__MATERIAL PROVIDED__
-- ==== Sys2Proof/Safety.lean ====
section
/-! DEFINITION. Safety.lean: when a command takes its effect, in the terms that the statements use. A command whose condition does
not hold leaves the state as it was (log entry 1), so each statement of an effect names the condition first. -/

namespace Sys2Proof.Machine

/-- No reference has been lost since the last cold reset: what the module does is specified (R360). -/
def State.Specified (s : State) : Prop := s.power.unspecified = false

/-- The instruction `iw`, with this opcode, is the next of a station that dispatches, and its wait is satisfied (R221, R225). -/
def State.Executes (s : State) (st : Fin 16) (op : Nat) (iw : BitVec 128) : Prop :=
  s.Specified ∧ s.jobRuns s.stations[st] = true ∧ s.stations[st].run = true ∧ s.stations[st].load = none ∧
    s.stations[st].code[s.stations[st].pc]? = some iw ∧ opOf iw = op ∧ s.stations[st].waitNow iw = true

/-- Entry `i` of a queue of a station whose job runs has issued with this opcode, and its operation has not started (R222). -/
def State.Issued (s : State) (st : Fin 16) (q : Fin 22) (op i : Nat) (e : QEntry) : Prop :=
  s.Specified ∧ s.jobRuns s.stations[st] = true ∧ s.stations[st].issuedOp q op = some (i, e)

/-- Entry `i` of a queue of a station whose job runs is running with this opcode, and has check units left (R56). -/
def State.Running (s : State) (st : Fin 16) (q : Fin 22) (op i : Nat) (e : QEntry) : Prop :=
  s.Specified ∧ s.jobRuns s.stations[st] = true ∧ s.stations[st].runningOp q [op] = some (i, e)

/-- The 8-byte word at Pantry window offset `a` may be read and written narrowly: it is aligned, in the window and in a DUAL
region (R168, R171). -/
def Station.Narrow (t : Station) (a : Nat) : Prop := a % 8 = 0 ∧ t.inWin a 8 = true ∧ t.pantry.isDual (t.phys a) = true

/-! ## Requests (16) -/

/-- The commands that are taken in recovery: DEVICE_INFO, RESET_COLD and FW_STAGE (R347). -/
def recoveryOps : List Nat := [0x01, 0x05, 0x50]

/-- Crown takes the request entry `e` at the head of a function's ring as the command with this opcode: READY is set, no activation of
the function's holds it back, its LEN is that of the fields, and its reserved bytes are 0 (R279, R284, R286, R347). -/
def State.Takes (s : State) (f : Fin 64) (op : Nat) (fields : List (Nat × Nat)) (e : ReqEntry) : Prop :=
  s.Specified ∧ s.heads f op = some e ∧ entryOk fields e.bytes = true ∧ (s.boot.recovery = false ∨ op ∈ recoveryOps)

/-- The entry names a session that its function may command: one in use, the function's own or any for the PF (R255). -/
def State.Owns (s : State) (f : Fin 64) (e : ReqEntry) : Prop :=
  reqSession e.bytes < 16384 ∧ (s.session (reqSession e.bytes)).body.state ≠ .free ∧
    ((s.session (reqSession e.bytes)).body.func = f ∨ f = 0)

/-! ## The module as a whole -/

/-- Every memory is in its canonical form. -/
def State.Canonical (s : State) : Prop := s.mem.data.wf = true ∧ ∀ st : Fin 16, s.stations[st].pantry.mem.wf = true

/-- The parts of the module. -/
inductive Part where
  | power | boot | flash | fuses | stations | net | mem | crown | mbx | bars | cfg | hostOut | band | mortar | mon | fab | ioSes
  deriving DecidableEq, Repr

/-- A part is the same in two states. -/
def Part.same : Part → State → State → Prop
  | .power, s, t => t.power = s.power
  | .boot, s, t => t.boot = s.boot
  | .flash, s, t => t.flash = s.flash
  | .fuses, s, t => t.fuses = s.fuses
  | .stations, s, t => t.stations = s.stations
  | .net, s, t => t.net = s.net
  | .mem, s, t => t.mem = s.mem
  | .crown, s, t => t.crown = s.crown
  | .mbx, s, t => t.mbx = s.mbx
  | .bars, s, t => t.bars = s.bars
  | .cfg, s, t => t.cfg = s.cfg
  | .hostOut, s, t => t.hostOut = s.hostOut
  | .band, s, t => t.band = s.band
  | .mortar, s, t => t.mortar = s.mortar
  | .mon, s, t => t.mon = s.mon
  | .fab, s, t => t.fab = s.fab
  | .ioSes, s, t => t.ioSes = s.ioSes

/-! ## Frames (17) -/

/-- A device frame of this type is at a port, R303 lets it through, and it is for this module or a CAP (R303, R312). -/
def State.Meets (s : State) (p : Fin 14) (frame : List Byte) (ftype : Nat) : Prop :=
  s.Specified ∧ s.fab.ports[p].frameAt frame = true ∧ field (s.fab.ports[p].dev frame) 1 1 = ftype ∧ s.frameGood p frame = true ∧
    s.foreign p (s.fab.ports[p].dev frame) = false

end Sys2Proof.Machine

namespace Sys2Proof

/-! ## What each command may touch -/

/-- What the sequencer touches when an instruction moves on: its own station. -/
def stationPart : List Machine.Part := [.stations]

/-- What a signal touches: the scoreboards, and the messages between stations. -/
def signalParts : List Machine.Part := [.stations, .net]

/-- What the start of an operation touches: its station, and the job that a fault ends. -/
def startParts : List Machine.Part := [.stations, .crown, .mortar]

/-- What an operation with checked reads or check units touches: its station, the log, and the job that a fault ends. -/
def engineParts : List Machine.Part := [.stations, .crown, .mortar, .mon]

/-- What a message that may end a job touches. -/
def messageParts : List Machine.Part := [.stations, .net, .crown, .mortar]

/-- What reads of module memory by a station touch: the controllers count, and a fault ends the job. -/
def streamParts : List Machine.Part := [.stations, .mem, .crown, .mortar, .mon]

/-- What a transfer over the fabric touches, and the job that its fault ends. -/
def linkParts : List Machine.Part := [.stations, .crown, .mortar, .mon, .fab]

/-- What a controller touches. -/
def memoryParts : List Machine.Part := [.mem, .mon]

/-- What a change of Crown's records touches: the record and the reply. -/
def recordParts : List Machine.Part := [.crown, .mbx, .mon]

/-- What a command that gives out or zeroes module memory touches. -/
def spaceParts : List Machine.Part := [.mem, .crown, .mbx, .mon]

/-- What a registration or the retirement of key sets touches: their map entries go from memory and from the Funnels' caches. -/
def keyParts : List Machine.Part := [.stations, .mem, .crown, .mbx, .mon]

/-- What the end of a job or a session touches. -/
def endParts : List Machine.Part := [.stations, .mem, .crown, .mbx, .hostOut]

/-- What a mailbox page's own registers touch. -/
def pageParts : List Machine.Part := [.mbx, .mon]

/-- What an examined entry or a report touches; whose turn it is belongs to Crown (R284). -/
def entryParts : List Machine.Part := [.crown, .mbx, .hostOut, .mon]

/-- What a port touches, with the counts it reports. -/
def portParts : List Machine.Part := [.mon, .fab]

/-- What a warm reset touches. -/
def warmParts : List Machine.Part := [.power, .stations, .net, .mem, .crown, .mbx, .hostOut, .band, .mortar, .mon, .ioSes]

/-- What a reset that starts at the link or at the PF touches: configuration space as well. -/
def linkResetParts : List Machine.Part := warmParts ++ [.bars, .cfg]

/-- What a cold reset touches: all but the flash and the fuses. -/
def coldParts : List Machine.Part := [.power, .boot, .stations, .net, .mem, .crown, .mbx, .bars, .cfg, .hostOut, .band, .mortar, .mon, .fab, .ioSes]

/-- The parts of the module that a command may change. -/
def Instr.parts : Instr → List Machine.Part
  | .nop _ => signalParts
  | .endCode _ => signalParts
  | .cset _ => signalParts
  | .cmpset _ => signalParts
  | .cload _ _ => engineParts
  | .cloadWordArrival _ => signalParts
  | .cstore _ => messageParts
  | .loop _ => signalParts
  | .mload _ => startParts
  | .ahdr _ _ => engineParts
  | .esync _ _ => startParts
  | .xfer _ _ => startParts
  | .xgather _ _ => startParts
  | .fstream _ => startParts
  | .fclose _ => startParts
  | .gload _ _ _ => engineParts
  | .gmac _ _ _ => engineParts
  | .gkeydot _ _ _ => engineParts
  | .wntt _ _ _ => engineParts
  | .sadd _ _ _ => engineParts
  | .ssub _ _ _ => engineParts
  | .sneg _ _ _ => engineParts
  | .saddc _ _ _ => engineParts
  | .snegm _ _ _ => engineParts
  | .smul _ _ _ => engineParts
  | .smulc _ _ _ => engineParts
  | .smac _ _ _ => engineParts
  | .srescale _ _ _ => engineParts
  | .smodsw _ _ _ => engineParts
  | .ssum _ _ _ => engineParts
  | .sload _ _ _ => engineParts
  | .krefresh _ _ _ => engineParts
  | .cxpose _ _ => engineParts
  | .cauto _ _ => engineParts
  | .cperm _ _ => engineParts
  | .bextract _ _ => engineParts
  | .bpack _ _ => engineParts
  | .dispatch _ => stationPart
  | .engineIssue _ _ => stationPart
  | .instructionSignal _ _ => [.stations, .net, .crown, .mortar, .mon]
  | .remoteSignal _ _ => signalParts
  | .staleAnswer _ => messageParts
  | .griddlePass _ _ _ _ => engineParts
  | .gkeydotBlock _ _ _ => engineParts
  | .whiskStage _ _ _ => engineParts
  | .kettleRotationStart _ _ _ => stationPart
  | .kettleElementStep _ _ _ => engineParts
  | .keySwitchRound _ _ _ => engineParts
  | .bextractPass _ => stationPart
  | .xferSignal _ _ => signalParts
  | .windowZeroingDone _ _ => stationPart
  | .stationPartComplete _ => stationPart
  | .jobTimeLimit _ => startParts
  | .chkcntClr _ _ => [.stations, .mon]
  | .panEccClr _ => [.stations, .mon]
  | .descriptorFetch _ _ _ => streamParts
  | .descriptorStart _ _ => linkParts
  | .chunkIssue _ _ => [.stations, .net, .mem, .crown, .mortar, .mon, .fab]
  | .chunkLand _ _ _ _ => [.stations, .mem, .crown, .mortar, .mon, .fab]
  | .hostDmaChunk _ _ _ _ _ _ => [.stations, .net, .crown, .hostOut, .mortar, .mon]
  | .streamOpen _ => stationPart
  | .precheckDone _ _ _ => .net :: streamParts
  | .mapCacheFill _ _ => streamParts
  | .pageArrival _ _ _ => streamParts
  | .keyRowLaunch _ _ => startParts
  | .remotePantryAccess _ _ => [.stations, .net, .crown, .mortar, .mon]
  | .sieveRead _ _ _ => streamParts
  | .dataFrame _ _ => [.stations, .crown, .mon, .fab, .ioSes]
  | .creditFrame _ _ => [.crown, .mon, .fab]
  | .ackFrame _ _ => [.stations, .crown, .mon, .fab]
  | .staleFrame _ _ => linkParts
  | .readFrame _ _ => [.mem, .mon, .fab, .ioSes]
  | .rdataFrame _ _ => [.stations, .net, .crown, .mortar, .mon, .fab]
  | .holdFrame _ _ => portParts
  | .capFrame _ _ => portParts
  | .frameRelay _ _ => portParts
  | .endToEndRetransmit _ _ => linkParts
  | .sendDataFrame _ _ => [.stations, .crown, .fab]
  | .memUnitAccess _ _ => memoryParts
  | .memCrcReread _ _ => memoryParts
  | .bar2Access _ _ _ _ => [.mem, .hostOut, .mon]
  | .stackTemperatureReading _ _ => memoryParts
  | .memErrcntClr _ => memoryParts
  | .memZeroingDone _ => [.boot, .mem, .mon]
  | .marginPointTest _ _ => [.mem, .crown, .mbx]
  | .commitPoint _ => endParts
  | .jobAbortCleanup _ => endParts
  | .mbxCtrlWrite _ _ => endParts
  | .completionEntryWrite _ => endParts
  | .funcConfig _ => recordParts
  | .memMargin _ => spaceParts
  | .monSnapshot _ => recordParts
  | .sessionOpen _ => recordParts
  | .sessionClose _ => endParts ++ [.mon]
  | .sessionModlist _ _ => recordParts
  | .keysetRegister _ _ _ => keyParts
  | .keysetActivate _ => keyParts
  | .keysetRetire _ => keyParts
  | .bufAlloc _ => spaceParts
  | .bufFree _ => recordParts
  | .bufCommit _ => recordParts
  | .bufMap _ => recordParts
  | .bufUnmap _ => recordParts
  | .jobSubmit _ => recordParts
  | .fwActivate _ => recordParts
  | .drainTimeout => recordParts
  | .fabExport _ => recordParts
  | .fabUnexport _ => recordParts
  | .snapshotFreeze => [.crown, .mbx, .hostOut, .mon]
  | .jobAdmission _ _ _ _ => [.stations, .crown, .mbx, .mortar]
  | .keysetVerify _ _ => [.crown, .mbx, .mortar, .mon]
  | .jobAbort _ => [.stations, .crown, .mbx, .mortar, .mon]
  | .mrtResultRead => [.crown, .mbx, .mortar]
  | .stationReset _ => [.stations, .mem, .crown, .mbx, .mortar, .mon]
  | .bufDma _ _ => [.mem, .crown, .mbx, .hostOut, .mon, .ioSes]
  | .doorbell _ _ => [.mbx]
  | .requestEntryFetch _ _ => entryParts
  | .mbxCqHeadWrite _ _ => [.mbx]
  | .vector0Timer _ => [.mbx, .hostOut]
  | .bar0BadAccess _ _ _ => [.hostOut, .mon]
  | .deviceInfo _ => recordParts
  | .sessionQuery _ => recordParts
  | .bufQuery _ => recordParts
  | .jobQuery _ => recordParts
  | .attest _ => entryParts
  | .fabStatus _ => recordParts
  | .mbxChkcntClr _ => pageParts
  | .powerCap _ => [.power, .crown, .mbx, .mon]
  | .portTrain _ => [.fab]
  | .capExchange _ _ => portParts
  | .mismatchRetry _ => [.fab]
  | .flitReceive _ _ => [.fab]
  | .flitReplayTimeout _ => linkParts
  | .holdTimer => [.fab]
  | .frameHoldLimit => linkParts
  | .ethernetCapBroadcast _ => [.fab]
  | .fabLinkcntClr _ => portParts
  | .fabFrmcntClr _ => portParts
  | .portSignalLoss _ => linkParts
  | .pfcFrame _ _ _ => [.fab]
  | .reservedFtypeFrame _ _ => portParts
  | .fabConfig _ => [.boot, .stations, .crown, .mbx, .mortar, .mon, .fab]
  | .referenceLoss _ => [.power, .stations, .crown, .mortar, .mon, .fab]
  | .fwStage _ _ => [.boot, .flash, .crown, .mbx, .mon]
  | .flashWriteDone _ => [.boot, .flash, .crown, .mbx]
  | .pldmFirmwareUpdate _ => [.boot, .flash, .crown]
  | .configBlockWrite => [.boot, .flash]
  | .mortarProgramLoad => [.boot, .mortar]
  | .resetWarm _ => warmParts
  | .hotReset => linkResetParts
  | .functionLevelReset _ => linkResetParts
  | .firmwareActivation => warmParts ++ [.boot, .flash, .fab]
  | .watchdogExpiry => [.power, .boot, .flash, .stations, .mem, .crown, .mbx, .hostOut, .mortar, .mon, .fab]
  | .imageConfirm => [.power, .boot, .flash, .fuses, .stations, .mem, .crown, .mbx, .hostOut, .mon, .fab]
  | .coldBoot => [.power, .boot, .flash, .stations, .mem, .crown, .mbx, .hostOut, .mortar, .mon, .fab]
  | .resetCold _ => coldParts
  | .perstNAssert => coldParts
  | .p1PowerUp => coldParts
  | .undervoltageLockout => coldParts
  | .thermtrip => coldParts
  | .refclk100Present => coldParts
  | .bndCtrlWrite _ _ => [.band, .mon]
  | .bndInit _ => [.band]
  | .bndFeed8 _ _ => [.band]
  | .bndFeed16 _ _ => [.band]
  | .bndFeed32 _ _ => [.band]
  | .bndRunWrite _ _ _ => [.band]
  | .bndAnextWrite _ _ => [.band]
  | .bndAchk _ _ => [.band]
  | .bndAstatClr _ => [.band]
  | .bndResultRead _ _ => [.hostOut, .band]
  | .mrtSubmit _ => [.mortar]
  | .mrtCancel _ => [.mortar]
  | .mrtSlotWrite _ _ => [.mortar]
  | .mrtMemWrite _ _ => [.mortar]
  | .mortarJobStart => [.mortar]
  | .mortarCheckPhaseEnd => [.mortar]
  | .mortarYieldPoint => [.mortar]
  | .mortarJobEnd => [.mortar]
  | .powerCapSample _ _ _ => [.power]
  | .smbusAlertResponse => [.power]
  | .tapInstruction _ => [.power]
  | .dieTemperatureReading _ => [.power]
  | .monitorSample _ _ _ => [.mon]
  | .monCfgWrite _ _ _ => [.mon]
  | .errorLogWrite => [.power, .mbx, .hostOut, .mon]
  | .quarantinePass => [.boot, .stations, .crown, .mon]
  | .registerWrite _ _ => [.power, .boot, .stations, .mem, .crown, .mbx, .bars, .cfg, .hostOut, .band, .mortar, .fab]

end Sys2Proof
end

__TASK ITEM__
Go through the entries and filter for lines holding the word "warmParts"; copy each match.

__EXERCISE OUTPUT__
def warmParts : List Machine.Part := [.power, .stations, .net, .mem, .crown, .mbx, .hostOut, .band, .mortar, .mon, .ioSes]
def linkResetParts : List Machine.Part := warmParts ++ [.bars, .cfg]
  | .resetWarm _ => warmParts
  | .firmwareActivation => warmParts ++ [.boot, .flash, .fab]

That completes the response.